Caesarean delivery had little or no association with adiposity or related cardio-metabolic biomarkers in childhood. Adjustment for maternal BMI attenuated all outcome effect estimates.

摘要

背景

剖宫产与后期肥胖有关,这可能是通过早期编程,也可能是由于产妇或分娩特征的残余混杂。

目的

研究剖宫产与肥胖和心血管代谢生物标志物的关系。

方法

对白俄罗斯 PROBIT 队列中的 15069 名儿童进行观察性分析。我们检查了儿童在 6.5 岁、11.5 岁和 16 岁时的人体测量和血压测量,以及 11.5 岁时的空腹血样。

结果

剖宫产儿童在 6.5 岁(平均 BMI 为 15.8 千克/米,15.6 千克/米)、11.5 岁(18.4 千克/米,18.2 千克/米)和 16 岁(21.5 千克/米,21.3 千克/米)时体重略重。
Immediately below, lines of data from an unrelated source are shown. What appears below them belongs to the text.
-- ==== Sys2Proof/Tests/Slice0.lean ====
section
/-! SUPPORT. The model's own tests, and for each obligation with hypotheses a witness that meets them.
Expected values are the spec's: the encodings of spec/opcode_table.json, and the vectors V-… of
95_test_vectors.md, named at each test. -/

open Sys2Proof Sys2Proof.Machine

namespace Sys2Proof.Tests

/-! ## Helpers -/

/-- The registers `r` with one word presented. -/
def presented (r : Regs) (w : CmdWord) : State := ⟨r, [.command w], []⟩

/-- The state after one step; a step that stopped would leave the word presented. -/
def result (s : State) : State :=
  match step s with
  | .next t => t
  | .fault _ => s
  | .refused _ => s

/-- One step ended with these registers and this response, the word taken. -/
abbrev gives (r : Regs) (w : CmdWord) (r' : Regs) (q : Response) : Prop :=
  result (presented r w) = ⟨r', [], [q]⟩

/-- The frame of V-S8, `81 0C 01 02 03 04 05 06 07 08 F3 E9`. -/
def frame : List Byte :=
  [0x81#8, 0x0C#8, 1#8, 2#8, 3#8, 4#8, 5#8, 6#8, 7#8, 8#8, 0xF3#8, 0xE9#8]

/-- It pushed: `FBUF` holds it and `FLEN` is 12. -/
def pushed : Regs :=
  { Regs.reset with
    fbuf := [(0, 0x81#8), (1, 0x0C#8), (2, 1#8), (3, 2#8), (4, 3#8), (5, 4#8), (6, 5#8), (7, 6#8),
      (8, 7#8), (9, 8#8), (10, 0xF3#8), (11, 0xE9#8)]
    flen := 12#4 }

/-- It pushed with byte 10, bit 0 flipped (P3). -/
def damaged : Regs := { pushed with fbuf := pushed.fbuf.write 10 0xF2#8 }

/-- It decoded (P2). -/
def held : Regs :=
  { pushed with
    hdr := 0x0C81#16
    chk := 0xE9F3#16
    pbuf := 0x0807060504030201#64
    cover := 0xFFFFFFFFFFFFFFFF#64
    fvalid := true }

/-- A payload with a descriptor. -/
def loaded (p : Word) (d : Desc) : Regs := { Regs.reset with pbuf := p, desc := d }

/-! ## Well-formed terms -/

theorem test_wellformed_refuses_register_0x0C : Instr.wf (.rd 0x0C#8) = false := by decide
theorem test_wellformed_refuses_register_0xFF : Instr.wf (.rd 0xFF#8) = false := by decide
theorem test_wellformed_takes_register_0x0B : Instr.wf (.rd 0x0B#8) = true := by decide

/-! ## Decoding: one word of each row of spec/opcode_table.json, written out -/

theorem test_decode_reset : decode 0x010000000000000000#72 = .ok .reset := rfl
theorem test_decode_crcInit : decode 0x100000000000000000#72 = .ok .crcInit := rfl
theorem test_decode_crcByte : decode 0x110000000000000031#72 = .ok (.crcByte 0x31#8) := rfl
theorem test_decode_crcVerify : decode 0x12000000000000BB3D#72 = .ok (.crcVerify 0xBB3D#16) := rfl
theorem test_decode_frmReset : decode 0x200000000000000000#72 = .ok .frmReset := rfl
theorem test_decode_frmPush : decode 0x2100000000000000E9#72 = .ok (.frmPush 0xE9#8) := rfl
theorem test_decode_frmDecode : decode 0x220000000000000000#72 = .ok .frmDecode := rfl
/-- START 4, LEN 12, ORDER 1, SIGNED 1. -/
theorem test_decode_setdesc :
    decode 0x300000000000030C04#72 = .ok (.setdesc 4#8 12#8 .big true) := rfl
/-- START 16, LEN 12, ORDER 0, SIGNED 1 (P4). -/
theorem test_decode_setdesc_little :
    decode 0x300000000000020C10#72 = .ok (.setdesc 16#8 12#8 .little true) := rfl
theorem test_decode_extract : decode 0x310000000000000000#72 = .ok .extract := rfl
theorem test_decode_encBegin : decode 0x320000000000000000#72 = .ok .encBegin := rfl
theorem test_decode_insert :
    decode 0x33FFFFFFFFFFFFFCFE#72 = .ok (.insert 0xFFFFFFFFFFFFFCFE#64) := rfl
theorem test_decode_pload :
    decode 0x340807060504030201#72 = .ok (.pload 0x0807060504030201#64) := rfl
theorem test_decode_rd : decode 0x40000000000000000B#72 = .ok (.rd 0x0B#8) := rfl

/-- V-E1 to V-E3: opcodes of no row. -/
theorem test_decode_illegal :
    decode 0x000000000000000000#72 = .error .illegalOpcode ∧
      decode 0x130000000000000000#72 = .error .illegalOpcode ∧
      decode 0x410000000000000000#72 = .error .illegalOpcode := ⟨rfl, rfl, rfl⟩

/-- P6: reserved bits, and a register number of no register. -/
theorem test_decode_refused :
    decode 0x228000000000000000#72 = .error .reservedBits ∧
      decode 0x300000000000040000#72 = .error .reservedBits ∧
      decode 0x400000000000000100#72 = .error .reservedBits ∧
      decode 0x40000000000000000C#72 = .error .badRegister := ⟨rfl, rfl, rfl, rfl⟩

/-- The host's reading of a row's word. -/
theorem test_decodeTableWord :
    decodeTableWord 72 0x120000000000001234 = some (.crcVerify 0x1234#16) ∧
      decodeTableWord 72 0 = none := by decide

/-- 30_encoding.md R91: the words of the two lines. -/
theorem test_assemble_insert :
    assembleLine "INSERT -770" = some (some 0x33FFFFFFFFFFFFFCFE#72) := by decide
theorem test_assemble_setdesc :
    assembleLine "SETDESC start=16 len=12 order=le signed=1 ; b" =
      some (some 0x300000000000020C10#72) := by decide

/-! ## One step each -/

/-- V-R15: from a state with something in every kind of register. -/
theorem test_reset :
    gives { held with crc := 1#16, encerr := true, desc := 5#18 } 0x010000000000000000#72 Regs.reset
      ⟨.ok, 0#64⟩ := by decide
/-- V-R16. -/
theorem test_reset_reserved : gives held 0x010000000000000001#72 held ⟨.eArg, 0#64⟩ := by decide

/-- V-C20. -/
theorem test_crcInit :
    gives { held with crc := 0xBEEF#16 } 0x100000000000000000#72 held ⟨.ok, 0#64⟩ := by decide

/-- V-C22. -/
theorem test_crcByte :
    gives { held with crc := 0xD4C1#16 } 0x110000000000000032#72 { held with crc := 0x4594#16 }
      ⟨.ok, 0#64⟩ := by decide
/-- V-C26. -/
theorem test_crcByte_reserved : gives held 0x110000000000000100#72 held ⟨.eArg, 0#64⟩ := by decide

/-- V-C23. -/
theorem test_crcVerify_equal :
    gives { held with crc := 0xBB3D#16 } 0x12000000000000BB3D#72 { held with crc := 0xBB3D#16 }
      ⟨.ok, 1#64⟩ := by decide
/-- V-C24. -/
theorem test_crcVerify_unequal :
    gives { held with crc := 0xBB3D#16 } 0x12000000000000BB3C#72 { held with crc := 0xBB3D#16 }
      ⟨.ok, 0#64⟩ := by decide

/-- V-F5: the bytes stay in `FBUF`. -/
theorem test_frmReset :
    gives held 0x200000000000000000#72 { held with flen := 0#4, fvalid := false } ⟨.ok, 0#64⟩ := by
  decide

/-- V-F2. -/
theorem test_frmPush :
    gives Regs.reset 0x210000000000000081#72 { Regs.reset with fbuf := [(0, 0x81#8)], flen := 1#4 }
      ⟨.ok, 0#64⟩ := by decide
/-- V-F3: the thirteenth byte is dropped. -/
theorem test_frmPush_full :
    gives pushed 0x2100000000000000AA#72 { pushed with flen := 13#4 } ⟨.ok, 0#64⟩ := by decide

set_option maxRecDepth 4000 in
/-- P2, and V-C28: the register `CRC` is not used. -/
theorem test_frmDecode :
    gives { pushed with crc := 0x1234#16, encerr := true } 0x220000000000000000#72
      { held with crc := 0x1234#16 } ⟨.ok, 0#64⟩ := by decide
set_option maxRecDepth 4000 in
/-- V-F7, with the damaged frame of P3. -/
theorem test_frmDecode_bad_checksum :
    gives { damaged with pbuf := 7#64, cover := 7#64, encerr := true, fvalid := true, hdr := 9#16 }
      0x220000000000000000#72 { damaged with pbuf := 7#64, cover := 7#64, encerr := true, hdr := 9#16 }
      ⟨.eCrc, 0#64⟩ := by decide

/-- 10_state.md R28, 42_codec.md R160: a descriptor that is not valid is stored. -/
theorem test_setdesc :
    gives held 0x30000000000003FFFF#72 { held with desc := 0x3FFFF#18 } ⟨.ok, 0#64⟩ := by decide

/-- V-X5. -/
theorem test_extract :
    gives (loaded 0xCFE#64 0x20C00#18) 0x310000000000000000#72 (loaded 0xCFE#64 0x20C00#18)
      ⟨.ok, 0xFFFFFFFFFFFFFCFE#64⟩ := by decide
/-- V-X13. -/
theorem test_extract_invalid :
    gives Regs.reset 0x310000000000000000#72 Regs.reset ⟨.eDesc, 0#64⟩ := by decide

/-- 42_codec.md R162. -/
theorem test_encBegin :
    gives { held with encerr := true } 0x320000000000000000#72
      { held with pbuf := 0#64, cover := 0#64 } ⟨.ok, 0#64⟩ := by decide

/-- V-I13. -/
theorem test_insert :
    gives (loaded 0#64 0x00C04#18) 0x330000000000000ABC#72
      { loaded 0xABC0#64 0x00C04#18 with cover := 0xFFF0#64 } ⟨.ok, 0#64⟩ := by decide
/-- V-I4. -/
theorem test_insert_does_not_fit :
    gives (loaded 0#64 0x20800#18) 0x33FFFFFFFFFFFFFF7F#72
      { loaded 0#64 0x20800#18 with encerr := true } ⟨.eFit, 0#64⟩ := by decide

/-- P6. -/
theorem test_pload :
    gives { held with encerr := true } 0x340000000000002710#72 { held with pbuf := 0x2710#64 }
      ⟨.ok, 0#64⟩ := by decide

/-- V-R11. -/
theorem test_rd_status :
    gives { held with encerr := true } 0x400000000000000001#72 { held with encerr := true }
      ⟨.ok, 3#64⟩ := by decide
/-- P2: `MID` of header word 0x0C81. -/
theorem test_rd_mid : gives held 0x400000000000000005#72 held ⟨.ok, 0x64#64⟩ := by decide

/-- V-E1: an illegal word is answered and changes nothing. -/
theorem test_illegal_word : gives held 0x000000000000000000#72 held ⟨.eOpcode, 0#64⟩ := by decide

/-- 70_reset_and_hazards.md R260, R261: hardware reset answers nothing. -/
theorem test_hard_reset : result ⟨held, [.hardReset], []⟩ = State.reset := by decide

/-- A row's word, stored where the first step after reset takes it, runs. -/
theorem test_withFetchWord :
    result (State.reset.withFetchWord 72 0x110000000000000031) =
      ⟨{ Regs.reset with crc := 0xD4C1#16 }, [], [⟨.ok, 0#64⟩]⟩ := by decide

/-! ### Big-endian signals, under each numbering -/

/-- V-X35: the same signal, START 4 under MSB0 and START 3 under LSB0. -/
theorem test_extract_big :
    (extractEffect .msb0 (loaded 0xCFE#64 0x30C04#18)).response = ⟨.ok, 0xFFFFFFFFFFFFFE0C#64⟩ ∧
      (extractEffect .lsb0 (loaded 0xCFE#64 0x30C03#18)).response =
        ⟨.ok, 0xFFFFFFFFFFFFFE0C#64⟩ := by decide
/-- V-X54, V-X55: START 56, LEN 8 is valid under MSB0 only; START 7, LEN 64 under LSB0 only. -/
theorem test_valid_big :
    validDesc .msb0 0x14007#18 = false ∧ validDesc .lsb0 0x14007#18 = true ∧
      validDesc .msb0 0x10838#18 = true ∧ validDesc .lsb0 0x10838#18 = false := by decide
/-- V-I31. -/
theorem test_insert_big :
    insertEffect .msb0 0xABC#64 (loaded 0#64 0x10C04#18) =
        ⟨{ loaded 0xBC0A#64 0x10C04#18 with cover := 0xFF0F#64 }, ⟨.ok, 0#64⟩⟩ ∧
      insertEffect .lsb0 0xABC#64 (loaded 0#64 0x10C03#18) =
        ⟨{ loaded 0xBC0A#64 0x10C03#18 with cover := 0xFF0F#64 }, ⟨.ok, 0#64⟩⟩ := by decide

/-! ### The functions of the document -/

set_option maxRecDepth 4000 in
/-- V-C6, V-C10. -/
theorem test_checksum :
    checksum [0xFF#8, 0xFF#8] = 0xB001#16 ∧ checksum (frame.take 10) = 0xE9F3#16 := by decide
set_option maxRecDepth 4000 in
/-- V-S8. -/
theorem test_decodeFrame :
    decodeFrame frame = .ok ⟨⟨1#5, 100#10, 0#1⟩, [1#8, 2#8, 3#8, 4#8, 5#8, 6#8, 7#8, 8#8], 0xE9F3#16⟩ :=
  rfl

/-! ## Witnesses: each obligation's hypotheses are met together, each clause at the ends of its range -/

/-- No step stops, so `result` is the step's next state. -/
theorem step_result (s : State) : step s = .next (result s) := by
  have : ∃ t, step s = .next t := by
    rcases step_cases s with ⟨_, h⟩ | ⟨_, _, h⟩ | ⟨_, _, _, _, _, h⟩ | ⟨_, _, _, _, _, h⟩
    · exact ⟨_, h⟩
    · exact ⟨_, h⟩
    · exact ⟨_, h.trans (exec_after _ _)⟩
    · exact ⟨_, h⟩
  obtain ⟨t, h⟩ := this
  rw [result, h]

theorem runsNext_presented (r : Regs) (w : CmdWord) (i : Instr) :
    runsNext (presented r w) i ↔ decode w = .ok i := by
  constructor
  · rintro ⟨_, _, h, hd⟩
    cases h
    exact hd
  · exact fun h => ⟨w, [], rfl, h⟩

theorem not_resetsNext_presented (r : Regs) (w : CmdWord) : ¬ resetsNext (presented r w) := by
  rintro ⟨_, h⟩
  cases h

/-! ### The commands: legal and illegal words of each opcode -/

theorem witness_ResetCommandZeroesAllState :
    (opOf 0x010000000000000000#72 = 0x01#8 ∧ argOf 0x010000000000000000#72 = 0#64) ∧
      opOf 0x018000000000000000#72 = 0x01#8 ∧ argOf 0x018000000000000000#72 ≠ 0#64 := by decide

theorem witness_CrcInitClearsOnlyCrc :
    (opOf 0x100000000000000000#72 = 0x10#8 ∧ argOf 0x100000000000000000#72 = 0#64) ∧
      opOf 0x100000000000000001#72 = 0x10#8 ∧ argOf 0x100000000000000001#72 ≠ 0#64 := by decide

theorem witness_CrcByteStepsOnlyCrc :
    (opOf 0x1100000000000000FF#72 = 0x11#8 ∧
      argOf 0x1100000000000000FF#72 &&& 0xFFFFFFFFFFFFFF00#64 = 0#64) ∧
      opOf 0x110000000000000100#72 = 0x11#8 ∧
        argOf 0x110000000000000100#72 &&& 0xFFFFFFFFFFFFFF00#64 ≠ 0#64 := by decide

theorem witness_CrcVerifyComparesAndChangesNothing :
    (opOf 0x12000000000000FFFF#72 = 0x12#8 ∧
      argOf 0x12000000000000FFFF#72 &&& 0xFFFFFFFFFFFF0000#64 = 0#64) ∧
      opOf 0x120000000000010000#72 = 0x12#8 ∧
        argOf 0x120000000000010000#72 &&& 0xFFFFFFFFFFFF0000#64 ≠ 0#64 := by decide

theorem witness_FrmResetStartsAFrame :
    (opOf 0x200000000000000000#72 = 0x20#8 ∧ argOf 0x200000000000000000#72 = 0#64) ∧
      opOf 0x200000000000000001#72 = 0x20#8 ∧ argOf 0x200000000000000001#72 ≠ 0#64 := by decide

theorem witness_FrmPushStoresAtFlenAndSaturates :
    (opOf 0x2100000000000000FF#72 = 0x21#8 ∧
      argOf 0x2100000000000000FF#72 &&& 0xFFFFFFFFFFFFFF00#64 = 0#64) ∧
      opOf 0x210000000000000100#72 = 0x21#8 ∧
        argOf 0x210000000000000100#72 &&& 0xFFFFFFFFFFFFFF00#64 ≠ 0#64 := by decide

set_option maxRecDepth 4000 in
/-- The three outcomes: `FLEN` 0 and 13, a bad checksum, a good one. -/
theorem witness_FrmDecodeChecksLengthThenChecksum :
    Regs.reset.flen ≠ 12#4 ∧ ({ pushed with flen := 13#4 } : Regs).flen ≠ 12#4 ∧
      (damaged.flen = 12#4 ∧ checksum (damaged.fbuf.bytes 0 10) ≠
        u16le (damaged.fbuf.read 10) (damaged.fbuf.read 11)) ∧
      (pushed.flen = 12#4 ∧ checksum (pushed.fbuf.bytes 0 10) =
        u16le (pushed.fbuf.read 10) (pushed.fbuf.read 11)) ∧
      (opOf 0x220000000000000000#72 = 0x22#8 ∧ argOf 0x220000000000000000#72 = 0#64) ∧
      opOf 0x228000000000000000#72 = 0x22#8 ∧ argOf 0x228000000000000000#72 ≠ 0#64 := by decide

theorem witness_SetdescStoresUnchecked :
    (opOf 0x30000000000003FFFF#72 = 0x30#8 ∧
      argOf 0x30000000000003FFFF#72 &&& 0xFFFFFFFFFFFC0000#64 = 0#64) ∧
      opOf 0x300000000000040000#72 = 0x30#8 ∧
        argOf 0x300000000000040000#72 &&& 0xFFFFFFFFFFFC0000#64 ≠ 0#64 := by decide

/-- `ENCERR`; a reset descriptor; START 0, LEN 64. -/
theorem witness_ExtractReadsTheSignal :
    ({ held with encerr := true } : Regs).encerr = true ∧
      (held.encerr = false ∧ validDesc Config.beStartNumbering held.desc = false) ∧
      ((loaded 1#64 0x24000#18).encerr = false ∧
        validDesc Config.beStartNumbering (loaded 1#64 0x24000#18).desc = true) ∧
      (opOf 0x310000000000000000#72 = 0x31#8 ∧ argOf 0x310000000000000000#72 = 0#64) ∧
      opOf 0x310000000000000001#72 = 0x31#8 ∧ argOf 0x310000000000000001#72 ≠ 0#64 := by decide

theorem witness_EncBeginZeroesThePayload :
    (opOf 0x320000000000000000#72 = 0x32#8 ∧ argOf 0x320000000000000000#72 = 0#64) ∧
      opOf 0x320000000000000001#72 = 0x32#8 ∧ argOf 0x320000000000000001#72 ≠ 0#64 := by decide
然而,在校正了包括母亲孕晚期 BMI 在内的产前特征后,我们观察到剖宫产与阴道分娩与儿童 BMI(β 0.05 千克/米;95%CI:-0.03,0.14)、皮褶总和(0.14 毫米;-0.13,0.42)、腰围(-0.07 厘米;-0.23,0.10)、肥胖(OR 0.99;0.76,1.29)或收缩压(-0.20 毫米汞柱;-0.70,0.30)或舒张压(-0.17 毫米汞柱,-0.60,0.26)在 6.5 岁时无关联;11.5 岁和 16 岁时的结果相似。在 11.5 岁时,我们观察到剖宫产与空腹胰岛素(0.33 毫摩尔/升;0.00,0.65)有适度关联。

结论

剖宫产与儿童肥胖或相关心血管代谢生物标志物的关系很小或没有关系。调整产妇 BMI 后,所有结局效应估计值都有所减弱。